If the total number of nodes cannot be fully divided by the replication factor, the remainder nodes will be left idle.

For example, assume you begin with a 5-node cluster with a replication factor of 1 and a partitioning factor of 5. Changing the replication factor to 2 without adding new nodes will change the distribution of your cluster to be 2 x 2, with one node being left idle. To avoid nodes being left idle, ensure that you pick a replication factor that can cleanly divide the total number of nodes you have in the cluster.

2.2.1. Supply a staging location

Extra disk space is required during cluster repartition. If more space is not available on the same disk, you can supply a staging location on a different disk to hold temporary data:

$ gadmin cluster expand --stagingPath /tmp/

If you choose to supply a staging location, make sure that the TigerGraph Linux user has write permission to the path you provide. The overall amount of space required for cluster repartition on each node is (1 + ceiling(oldPartition/newPartition) ) * dataRootSize. oldPartition and newPartition stand for the partitioning factors of the cluster before and after repartition, respectively; dataRootSize stands for the size of the data root folder on the node.

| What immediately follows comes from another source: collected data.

/-- The squads of a core that are resident: those with a thread that has not exited (block, squad number). -/
def residentSquads (s : State) (core : Nat) : List (Nat × Nat) :=
  (s.blocks.filter fun b => b.core == core).flatMap fun b =>
    (List.range b.squads.length).filterMap fun q =>
      if (b.squads.getD q Squad.blank).threads.all Thread.gone then none else some (b.id, q)

/-- The core is deadlocked in GROW (R147). -/
def growDeadlock (s : State) (core : Nat) : Bool :=
  let qs := residentSquads s core
  !qs.isEmpty && qs.all fun x =>
    !(s.squad x.1 x.2).growReqs.isEmpty && !(s.squad x.1 x.2).threads.any Thread.running

/-- Squad x is failed rather than squad y: lower launch priority, then the block placed later, then the higher number. -/
def failBefore (s : State) (x y : Nat × Nat) : Bool :=
  if launchPrio s x.1 != launchPrio s y.1 then decide (launchPrio s x.1 < launchPrio s y.1)
  else if x.1 != y.1 then decide (y.1 < x.1) else decide (y.2 < x.2)

/-- GROW_DEADLOCK_FAIL (R147). -/
def execGrowDeadlockFail (core : Nat) (s : State) : Host.Outcome State Fault Refusal :=
  happens s (
    if growDeadlock s core then
      let qs := residentSquads s core
      match qs.find? fun x => !qs.any fun y => failBefore s y x with
      | some (b, q) =>
        match (s.squad b q).growReqs with
        | g :: _ => some (endGrow b q g 0 s)
        | [] => none
      | none => none
    else none)

/-! ### DLAUNCH (R182) -/

/-- DLAUNCH. -/
def execDlaunch (d queue : Nat) (s : State) : Host.Outcome State Fault Refusal :=
  let u : Use := ⟨[.direct d], [], [], []⟩
  let addr (l : Nat) : Nat := ((s.curThread l).reg d).toNat
  let full := decide (1024 < (s.hwq.getD queue []).length + (actLanes s).length)
  issueGated s
    (u.mustWait s || full || mustHold s || unperformed s s.cur.block s.cur.squad s.cur.lanes .ls)
    (u.trapsAt s addr ++ [pairTrap s addr (fun _ => []), misalignTrap s 256 addr]) (u.readsPoison s) fun s =>
      let s := releaseCaches s.curCore .device (loseReplay s.cur.block 5 s)
      .next { s with hwq := modifyAt (fun q => q ++ (actLanes s).map addr) queue s.hwq }

/-! ### TRAP and RTE -/

/-- TRAP (R128): BREAK in every lane. -/
def execTrap (code : Nat) (s : State) : Host.Outcome State Fault Refusal :=
  issueGated s false [some { Trap.plain .brk s.cur.lanes with synd := BitVec.ofNat 64 (code % 4096) }] false fun s => .next s

/-- What the fetch of the group at a lane's XPC finds: its length, or how one of its words stops it, and at what address (R104; log entry 86). -/
def skipFound (s : State) (l : Nat) : Except (WordFound × Nat) Nat :=
  match s.curLaunch with
  | some la =>
    let pc : BitVec 24 := (s.curThread l).xpc.setWidth 24
    let g := groupAt s la s.curCore s.curSquad.quarter pc
    match g.stop with
    | none => .ok g.words.length
    | some f => .error (f, wordAddr la (pc + BitVec.ofNat 24 g.words.length))
  | none => .ok 1

/-- The length of the group that starts at a lane's XPC, where its words can be fetched. -/
def skipOf (s : State) (l : Nat) : Option Nat := (skipFound s l).toOption

/-- The first lane of the bundle whose fetch of the group at XPC a word stops, and how: one that ends the task before one that waits. -/
def skipStop (s : State) : Option (WordFound × Nat) :=
  let stops := s.curLanes.filterMap fun l => match skipFound s l with
    | .error e => some e
    | .ok _ => none
  match stops.find? fun e => e.1 != .waits with
  | some e => some e
  | none => stops.head?

/-- RTE (R29, R129): ILLEGAL outside a handler. `rte.next` fetches the group at XPC to pass over it: its lanes are not ready while one of its
words waits, and end their task or consume poison as any fetch does (R104, R316, R332). -/
def execRte (next : Bool) (s : State) : Host.Outcome State Fault Refusal :=
  let out := s.curLanes.filter fun l => !(s.curThread l).inHandler
  let illegal := match out with
    | [] => none
    | ls => some (Trap.plain .illegal (maskOf ls))
  issueGated s false [illegal] false fun s =>
    match next, skipStop s with
    | true, some (.ends why, a) => .next (endAt why a s)
    | true, some (.poisoned, a) => .next (consumePoison s.cur.block s.cur.squad s.cur.pc.toNat (BitVec.ofNat 64 a) s)
    | true, some (.absent pa, _) => .fault (.unpopulated pa)
    | true, some _ => .next (stallSpill (s.curLanes.filter fun l => (skipOf s l).isNone) s)
    | _, _ => .next (takeTransfer s.curLanes (fun l t => t.leaveHandler (if next then (skipOf s l).getD 1 else 0)) s)

/-! ### Traps that no word of the bundle raises -/

/-- PENDING_TRAP_TAKE (R325): the squad's top entry takes the pending traps of its lanes at its next group. -/
def execPendingTrapTake (block squad : Nat) (s : State) : Host.Outcome State Fault Refusal :=
  let sq := s.squad block squad
  happens s (match sq.top with
    | none => none
    | some e =>
      let lanes := e.lanes sq
      let s' := { s with cur := { Bundle.none with block := block, squad := squad, lanes := lanes, pc := e.pc } }
      match duePendings s' with
      | [] => none
      | _ =>
        let t := takeDue s'
        let t' := t.updSquad block squad fun sq =>
          sq.afterGroup e lanes t.cur.taken (s.core (s.coreOf block)).cycle
        some (markIssued (s.coreOf block) sq.quarter false { dropRets t' with cur := s.cur }))

/-- The bytes that a form of LD and LDS, or of ST and STS, moves, by its fn (R43). -/
def formBytes (store : Bool) (fn : Nat) : Option Nat := if store then [1, 2, 4, 8, 16][fn]? else [1, 1, 2, 2, 4, 4, 8, 16][fn]?

/-- The address that the fields of a memory or synchronisation word name in a lane, though the word is no instruction (R124, R232); 0 for a
word that names none, a reserved fn among them (log entry 78). -/
def illegalAddr (s : State) (w l : Nat) : Word :=
  let m := majorOf w
  let reg (r : Nat) : Word := (s.curThread l).reg r
  if 0x30 ≤ m ∧ m ≤ 0x33 then
    match formBytes (m % 2 == 1) (fnOf w) with
    | some n => add64 (reg (bits w 15 10)) (sx 7 (bits w 6 0) * n)
    | none => 0
  else if 0x36 ≤ m ∧ m ≤ 0x38 then reg (bits w 11 6)
  else if m = 0x3A then reg (bits w 15 10)
  else if m = 0x39 ∧ 4 ≤ fnOf w ∧ fnOf w ≤ 6 then reg (bits w 12 7)
  else 0

/-- A word that is no instruction: ILLEGAL in every lane of the bundle (R49). -/
def execWordNotAnInstruction (word : Nat) (s : State) : Host.Outcome State Fault Refusal :=
  issueGated s false [some ((Trap.plain .illegal s.cur.lanes).atLane (illegalAddr s word))] false fun s => .next s

end Sys2Proof.Machine
end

For example, assume you are repartitioning from a 6-node cluster with a replication factor of 2 and a partitioning factor of 3, to a 6-node cluster with a replication factor of 3 and a partitioning factor of 2, and the size of the data root folder on a node is 50GB. You would need more than (1 + ceiling(3/2)) * 50) = 150 GB of free space on the staging path.

2.3. Verify success and delete temporary files

When the repartition completes, you should see a message confirming the completion of the cluster change. The message will also include the location of the temporary files created during the repartition.

Verify data integrity by comparing vertex/edge counts or query results. After confirming a successful repartition, delete the temporary files to free up disk space.